[ASIST_Network] Article Comparing Effects of QPR, RESPONSE, & ASIST

NOONAN Donna donna.noonan at state.or.us
Tue Nov 25 11:15:31 PST 2014


Dear ASIST Trainers,
Please pardon cross-postings. I am pleased to send you information about a newly published article from research that took place in Oregon, as part of our previous GLS suicide prevention grant from SAMHSA. Dr. Dan Coleman and his then research assistant (now PhD) Del Quest compared the effects and outcomes from QPR<http://www.nrepp.samhsa.gov/ViewIntervention.aspx?id=299>, RESPONSE<http://www.sprc.org/bpr/section-III/response-comprehensive-high-school-based-suicide-awareness-program-2nd-edition%20%20%20%20>, and ASIST<http://www.sprc.org/bpr/section-III/applied-suicide-intervention-skills-training-asist%20%20> trainings that took place during the grant period.

Here is the abstract:
As part of an evaluation component of a youth suicide prevention, a quasi-experimental repeated
measures design tested hypotheses about two brief suicide prevention gatekeeper trainings (Question,
Persuade, Refer [QPR] and RESPONSE) and one longer suicide intervention skills training (Applied
Suicide Intervention Skills Training [ASIST]). All three trainings showed large changes in prevention
attitudes and self-efficacy, largely maintained at follow-up. ASIST trainees had large increases in asking
at-risk youth about suicide at follow-up. Convergent with other research, modeling and role-play in
training are crucial to increased prevention behaviors. Practice and research implications are discussed,
including social work roles in suicide prevention and research.
(Coleman & Quest, Science from Evaluation: Testing Hypotheses about Differential Effects of Three Youth-Focused Suicide
Prevention Trainings. Social Work in Public Health, 2014, pre-publication.)

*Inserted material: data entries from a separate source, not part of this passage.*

-- ==== Sys2Proof/Laws/Exec.lean ====
section
/-! SUPPORT. Everything a meaning can do, once. -/

namespace Sys2Proof.Machine

/-- Every meaning is one of three: the refusal of HUBOP, the assembly call of the instruction's own opcode, or a
bytecode call that pulls as many bytes as the instruction's encoding has. -/
theorem exec_cases (i : Instr) :
    (i = .asmHubop ∧ ∀ s, exec i s = .refused .unreachableVariant) ∨
    (∃ op, encode i = some (.opcode op) ∧ ∀ s, exec i s = decodeAssembly op s) ∨
    (∃ e bs, ∃ finish : Tables → Nat → CallOutcome, encode i = some (.stream e bs) ∧
      ∀ s, exec i s = streamCall bs.length (finish s.tables) s) := by
  cases i <;> first
    | exact .inl ⟨rfl, fun _ => rfl⟩
    | exact .inr (.inl ⟨_, rfl, fun _ => rfl⟩)
    | exact .inr (.inr ⟨_, _, fun t => assignmentOutcome t _, rfl, fun _ => rfl⟩)
    | exact .inr (.inr ⟨_, _, fun t => memopOutcome t _, rfl, fun _ => rfl⟩)
    | exact .inr (.inr ⟨_, _, fun _ => valueOutcome _, rfl, fun _ => rfl⟩)
    | exact .inr (.inr ⟨_, _, fun _ => literalOutcome _ _, rfl, fun _ => rfl⟩)

end Sys2Proof.Machine
end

This is the only study done of RESPONSE, the comprehensive, high school-based program used throughout Oregon. I'm very pleased with the results! RESPONSE affects ASIST Trainers because schools that implement RESPONSE are required to have at least 2 ASIST-trained persons on staff. QPR is an evidence-based practice; both RESPONSE and ASIST are on SPRC's Best Practices Registry<http://www.sprc.org/bpr>. All three programs are used extensively in our state. Dr. Coleman was at the Portland State University's Regional Research Institute when he worked with  us to evaluate our GLS activities. He is now at Fordham University in New York (and evaluating their GLS campus grant). Dr. Quest is at the University of North Dakota.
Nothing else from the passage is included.